What lines of the data hold the string "some"? Copy them all.
------ Data for analysis
-- ==== Sys2Proof/Laws/Exec.lean ====
section
/-! SUPPORT. Every shared operation and every command, read as a chain of the operations of `State.Op`. -/
namespace Sys2Proof.Machine

variable {pl tx : Bool}

/-! ### Frames and placement -/

theorem State.storeEntry_ops (s : State) (m : Motor) (q : Short) (p : Option Nat) (r : Resolution) :
    State.Ops pl tx s (s.storeEntry m q p r) :=
  State.onMotor_ops m s (MotorUnit.Op.storeEntry q p r _).ops

theorem State.resolve_ops (s : State) (r : Reservation) (res : Resolution) : State.Ops pl tx s (s.resolve r res) :=
  s.storeEntry_ops _ _ _ _

theorem State.overCapacity_ops (s : State) (m : Motor) (step index : Nat) : State.Ops pl tx s (s.overCapacity m step index) := by
  unfold State.overCapacity
  dsimp only
  refine .trans (.ite _ (.refl s) (s.logMotor_ops m _ _)) (State.onMotor_ops m _ (MotorUnit.Op.ops ?_))
  exact .openRecord (fun f => { f with full := true, fullLogged := true }) _ fun _ => rfl

theorem State.missRequest_ops (s : State) (c : PlacementContext) (full : Bool) : State.Ops pl tx s (s.missRequest c full) := by
  unfold State.missRequest
  refine .trans (.trans (s.storeEntry_ops c.motor c.sequence c.position missed) ?_)
    (State.onMotor_ops c.motor _ (MotorUnit.Op.marks _ _).ops)
  split
  · exact .refl _
  · exact State.logMotor_ops _ _ _ _

/-- A chosen start is one of the candidates, clipped to the window, and its interval is free (R71). -/
theorem bestStart_mem (target : Int) : ∀ (l : List Int) (p : Int), bestStart target l = some p → p ∈ l
  | [], _, h => by cases h
  | q :: rest, p, h => by
    unfold bestStart at h
    split at h
    · cases h; exact List.mem_cons_self
    · rename_i r hr
      cases h
      have := bestStart_mem target rest r hr
      unfold betterStart
      split
      · exact List.mem_cons_self
      · split
        · exact List.mem_cons_of_mem q this
        · by_cases e : q ≤ r
          · rw [Int.max_eq_right e]; exact List.mem_cons_of_mem q this
          · rw [Int.max_eq_left (by omega)]; exact List.mem_cons_self

theorem findStart_free {width : Nat} {busy : List Int} {lo hi target p : Int} (h : findStart width busy lo hi target = some p) :
    freeAt width busy p = true ∧ lo ≤ p ∧ p ≤ max lo hi := by
  have hm := bestStart_mem target _ p h
  rw [List.mem_filter] at hm
  refine ⟨hm.2, ?_⟩
  have hc := hm.1
  unfold startCandidates clipTo at hc
  rw [List.mem_map] at hc
  obtain ⟨q, _, rfl⟩ := hc
  omega

/-- A request with 16-bit offsets, as every step of a plan has (R32). -/
def SampleRequest.short (r : SampleRequest) : Prop := r.earliest < 65536 ∧ r.latest < 65536

theorem planShort_lt (c : Memory) (o : Nat) : planShort c o < 65536 := by
  unfold planShort planByte
  have := (Memory.read c o).isLt
  have := (Memory.read c (o + 1)).isLt
  omega

theorem planStep_short (c : Memory) (k : Nat) : ∀ r ∈ (planStep c k).requests, r.short := by
  intro r hr
  simp only [planStep, stepAt, List.mem_map] at hr
  obtain ⟨i, _, rfl⟩ := hr
  exact ⟨planShort_lt _ _, planShort_lt _ _⟩

theorem State.reserve_ops (s : State) (c : PlacementContext) (r : SampleRequest) (o : Int) (hr : r.short)
    (hf : findStart s.device.tConv (s.busyOffsets c.boundary) r.earliest r.latest r.target = some o)
    (h : s.calendar.reservations.length < calendarCapacity) :
    State.Ops true tx s (s.reserve c (c.reservation r o.toNat)) := by
  have hp := findStart_free hf
  have h0 : 0 ≤ o := by omega
  have ho : ((o.toNat : Nat) : Int) = o := Int.toNat_of_nonneg h0
  have hb : o.toNat < 65536 := by have := hr.1; have := hr.2; omega
  exact .trans
    (State.Op.calendar s (.insert (c.reservation r o.toNat) c.boundary o.toNat s.calendar rfl h rfl hb (by rw [ho]; exact hp.1))).ops
    (State.onMotor_ops c.motor _ (MotorUnit.Op.markSlid _ _ _ _).ops)

theorem State.placeAt_ops (s : State) (c : PlacementContext) (r : SampleRequest) (full : Bool) (hr : r.short) :
    State.Ops true tx s (s.placeAt c r full).1 := by
  unfold State.placeAt
  split
  · exact s.missRequest_ops c true
  · rename_i h
    simp only [Bool.or_eq_true, decide_eq_true_eq, not_or, Nat.not_le] at h
    split
    · rename_i o hf
      exact s.reserve_ops c r o hr hf h.2
    · exact s.missRequest_ops c false

theorem State.placeOne_ops (m : Motor) (b : Instant) (step index : Nat) (r : SampleRequest) (sf : State × Bool)
    (hr : r.short) : State.Ops true tx sf.1 (State.placeOne m b step index r sf).1 := by
  unfold State.placeOne
  dsimp only
  split
  · exact State.overCapacity_ops _ _ _ _
  · exact State.placeAt_ops _ _ _ _ hr
  · exact .trans (State.onMotor_ops m sf.1 (MotorUnit.Op.givePosition step r _).ops) (State.placeAt_ops _ _ _ _ hr)

theorem State.placeFrom_ops (m : Motor) (b : Instant) (step : Nat) :
    ∀ (l : List SampleRequest) (index : Nat) (sf : State × Bool), (∀ r ∈ l, r.short) →
      State.Ops true tx sf.1 (State.placeFrom m b step index l sf).1
  | [], _, sf, _ => .refl sf.1
  | r :: rest, index, sf, h =>
    .trans (State.placeOne_ops m b step index r sf (h r List.mem_cons_self))
      (State.placeFrom_ops m b step rest (index + 1) _ fun q hq => h q (List.mem_cons_of_mem r hq))

theorem State.notePlacement_ops (s : State) (m : Motor) (b : Instant) : State.Ops true tx s (s.notePlacement m b) :=
  .ite _ (State.Op.placed _ s).ops (.refl s)

theorem State.placeStep_ops (s : State) (m : Motor) (b : Instant) : State.Ops true tx s (s.placeStep m b) := by
  unfold State.placeStep
  split
  · exact .refl s
  · exact .trans (s.notePlacement_ops m b) (State.placeFrom_ops m b _ _ 0 (_, false) (planStep_short _ _))

theorem State.dropFrame_ops (s : State) (m : Motor) (q : Short) : State.Ops pl tx s (s.dropFrame m q) := by
  unfold State.dropFrame
  refine .trans ?_ (State.onMotor_ops m _ (MotorUnit.Op.dropRun _).ops)
  split
  · exact .refl s
  · exact s.logMotor_ops m _ _

/-- Giving up the oldest frame and taking a half are one operation on the motor, with the entry after it. -/
theorem State.overwriteOldest_takeHalf_ops (s : State) (m : Motor) (q : Short) (n : HalfName)
    (hn : (s.motor m).frames.freeHalf = some n) (h : (s.motor m).ringHasRoom = false) :
    State.Ops pl tx s ((s.overwriteOldest m q).onMotor m (MotorUnit.takeHalf n)) := by
  have h1 : State.Ops pl tx s (s.onMotor m fun u => (u.overwriteOldest s.timebase).takeHalf n) :=
    State.onMotor_ops m s (MotorUnit.Op.overwrite n _ hn h).ops
  have h2 := (State.Op.log (pl := pl) (tx := tx) ⟨.ringOverwrite, .motor m, q, (s.motor m).channel.periodCount⟩
    (s.onMotor m fun u => (u.overwriteOldest s.timebase).takeHalf n)).ops
  cases m <;> exact .trans h1 h2

theorem State.openFrame_ops (s : State) (m : Motor) : State.Ops pl tx s (s.openFrame m) := by
  have h1 : State.Ops pl tx s (s.onMotor m MotorUnit.beginFrame) := State.onMotor_ops m s (MotorUnit.Op.beginFrame _).ops
  unfold State.openFrame
  dsimp only
  refine .trans h1 ?_
  split
  · exact State.logMotor_ops _ _ _ _
  · rename_i n hn
    split
    · rename_i hr
      exact State.onMotor_ops m _ (MotorUnit.Op.takeHalf n _ hn hr).ops
    · rename_i hr
      split
      · exact State.dropFrame_ops _ _ _
      · exact State.overwriteOldest_takeHalf_ops _ m _ n hn (by simpa using hr)

/-! ### Conversions, trips and limits -/

theorem State.sendFirst_ops (s : State) (test : Reservation → Bool) (h : s.converting = none) :
    State.Ops false tx s (s.sendFirst test) := by
  unfold State.sendFirst
  split
  · exact .refl s
  · exact .trans (State.Op.calendar s (.convert test s.converter.requestTag s.calendar h)).ops
      (State.Op.converter _ _).ops

theorem State.converterFree_idle {s : State} (h : s.converterFree = true) : s.converting = none := by
  unfold State.converterFree at h
  simp only [Bool.and_eq_true] at h
  simpa using h.2

theorem State.startWaiting_ops (s : State) : State.Ops false tx s s.startWaiting := by
  unfold State.startWaiting
  split
  · rename_i h; exact s.sendFirst_ops _ (State.converterFree_idle h)
  · exact .refl s

theorem removeFirst_sublist (test : Reservation → Bool) : ∀ l, (removeFirst test l).Sublist l
  | [] => .refl _
  | q :: rest => by
    unfold removeFirst
    split
    · exact List.sublist_cons_self q rest
    · exact (removeFirst_sublist test rest).cons_cons q

theorem State.remove_ops (s : State) {l : List Reservation} (h : l.Sublist s.calendar.reservations) :
    State.Ops false tx s (s.setReservations l) := (State.Op.calendar s (.remove l s.calendar h)).ops

theorem State.reservationStarts_ops (s : State) : State.Ops false tx s s.reservationStarts := by
  unfold State.reservationStarts
  split
  · exact .refl s
  · split
    · split
      · rename_i h; exact s.sendFirst_ops _ (State.converterFree_idle h)
      · split
        · exact .trans (s.remove_ops (removeFirst_sublist _ _)) (State.resolve_ops _ _ _)
        · exact (State.Op.calendar s (.wait s.calendar)).ops
    · exact .refl s

theorem State.latestArrives_ops (s : State) : State.Ops false tx s s.latestArrives := by
  unfold State.latestArrives
  split
  · exact .refl s
  · exact .trans (s.remove_ops (removeFirst_sublist _ _)) (State.resolve_ops _ _ _)

theorem State.foldl_resolve_ops (res : Resolution) : ∀ (l : List Reservation) (s : State),
    State.Ops pl tx s (l.foldl (fun s r => s.resolve r res) s)
  | [], s => .refl s
  | r :: rest, s => .trans (s.resolve_ops r res) (State.foldl_resolve_ops res rest _)

theorem State.removeMissed_ops (s : State) (test : Reservation → Bool) : State.Ops false tx s (s.removeMissed test) :=
  .trans (s.remove_ops List.filter_sublist) (State.foldl_resolve_ops missed _ _)

theorem State.tripEntry_ops (s : State) (m : Motor) (c : TripCause) (i : Short) : State.Ops false tx s (s.tripEntry m c i) := by
  unfold State.tripEntry
  refine .trans (s.removeMissed_ops (Reservation.ahead m)) ?_
  refine .trans (State.Op.calendar _ (.orphan m _)).ops ?_
  have ht : (s.removeMissed (Reservation.ahead m)).timebase = s.timebase := (s.removeMissed_ops (tx := tx) _).frame.1
  refine State.onMotor_ops m _ ?_
  have := (MotorUnit.Op.trip (now := s.timebase) c i
    (((s.removeMissed (Reservation.ahead m)).setReservations
      ((s.removeMissed (Reservation.ahead m)).calendar.reservations.map (Reservation.orphan m))).motor m)).ops
  simpa [State.setReservations, ht] using this

theorem State.trip_ops (s : State) (m : Motor) (c : TripCause) (i : Short) : State.Ops false tx s (s.trip m c i) := by
  unfold State.trip
  split
  · exact s.tripEntry_ops m c i
  · exact s.tripEntry_ops m c i
  · exact .refl s
  · exact .refl s

theorem State.tripAll_ops (s : State) (c : TripCause) (i : Short) : State.Ops false tx s (s.tripAll c i) :=
  .trans (.trans (s.trip_ops .m0 c i) (State.trip_ops _ .m1 c i)) (State.trip_ops _ .m2 c i)

theorem State.logLimit_ops (s : State) (o : InputOwner) (i : Short) : State.Ops pl tx s (s.logLimit o i) := by
  cases o
  · exact s.logMotor_ops _ _ _
  · exact s.logDevice_ops _ _
  · exact .refl s

theorem State.limitTrip_ops (s : State) (o : InputOwner) (i : Short) : State.Ops false tx s (s.limitTrip o i) := by
  cases o
  · exact s.trip_ops _ _ _
  · exact s.tripAll_ops _ _
  · exact .refl s

/-- A check changes the consecutive count of a record alone. -/
theorem InputRecord.check_record (v : BitVec 12) (r : InputRecord) :
    ∃ k, (r.check v).record = { r with consecutive := k } := by
  unfold InputRecord.check
  split
  · exact ⟨_, rfl⟩
  · split
    · split <;> exact ⟨_, rfl⟩
    · exact ⟨_, rfl⟩

theorem State.takeValue_ops (s : State) (r : Reservation) (v : BitVec 12) : State.Ops false tx s (s.takeValue r v) := by
  have h1 : State.Ops false tx s (s.setInput r.input ((s.inputRecord r.input).check v).record) :=
    (State.Op.input _ _ s (.inr (InputRecord.check_record v _))).ops
  unfold State.takeValue
  dsimp only
  cases ((s.inputRecord r.input).check v).trips
  · exact .trans h1 (State.resolve_ops _ _ _)
  · exact .trans (.trans (.trans h1 (State.logLimit_ops _ _ _)) (State.resolve_ops _ _ _)) (State.limitTrip_ops _ _ _)

theorem State.dropConverting_ops (s : State) : State.Ops false tx s s.dropConverting := s.remove_ops (removeFirst_sublist _ _)

theorem State.acceptResult_ops (s : State) (r : Reservation) (v : BitVec 12) : State.Ops false tx s (s.acceptResult r v) := by
  have h1 : State.Ops false tx s
      ({ s with converter := { s.converter with failures := 0, resultTimer := none } }.dropConverting.startWaiting) :=
    .trans (.trans (State.Op.converter _ s).ops (State.dropConverting_ops _)) (State.startWaiting_ops _)
  exact .ite _ h1 (.trans h1 (State.takeValue_ops _ _ _))

theorem State.loseConverter_ops (s : State) (k : InfoName) : State.Ops false tx s (s.loseConverter k) :=
  .trans (.trans (.trans (State.Op.converter _ s).ops (State.logDevice_ops _ _ _)) (State.removeMissed_ops _ _))
    (State.tripAll_ops _ _ _)

theorem State.failConversion_ops (s : State) (r : Reservation) (k : InfoName) : State.Ops false tx s (s.failConversion r k) := by
  have h1 : State.Ops false tx s
      { s with converter := { s.converter with failures := s.converter.failures + 1, resultTimer := none } }.dropConverting :=
    .trans (State.Op.converter _ s).ops (State.dropConverting_ops _)
  have h2 := State.Ops.ite (r.orphaned = true) h1 (.trans h1 (State.resolve_ops _ r failed))
  exact .ite _ (.trans h2 (State.loseConverter_ops _ _)) (.trans h2 (State.startWaiting_ops _))

theorem State.takeResult_ops (input : InputNumber) (tag : ConverterTag) (v : BitVec 12) (s : State) :
    State.Ops false tx s (s.takeResult input tag v) := by
  unfold State.takeResult
  split
  · exact .refl s
  · split
    · exact .refl s
    · split
      · split
        · exact s.acceptResult_ops _ _
        · exact .trans (s.logMotor_ops _ _ _) (State.failConversion_ops _ _ _)
      · exact .refl s

theorem State.readResult_ops (bits : BitVec 20) (s : State) : State.Ops false tx s (s.readResult bits) := by
  unfold State.readResult
  exact .ite _ (s.takeResult_ops _ _ _) (.refl s)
------------
Reply>
theorem bestStart_mem (target : Int) : ∀ (l : List Int) (p : Int), bestStart target l = some p → p ∈ l
theorem findStart_free {width : Nat} {busy : List Int} {lo hi target p : Int} (h : findStart width busy lo hi target = some p) :
    (hf : findStart s.device.tConv (s.busyOffsets c.boundary) r.earliest r.latest r.target = some o)
    (hn : (s.motor m).frames.freeHalf = some n) (h : (s.motor m).ringHasRoom = false) :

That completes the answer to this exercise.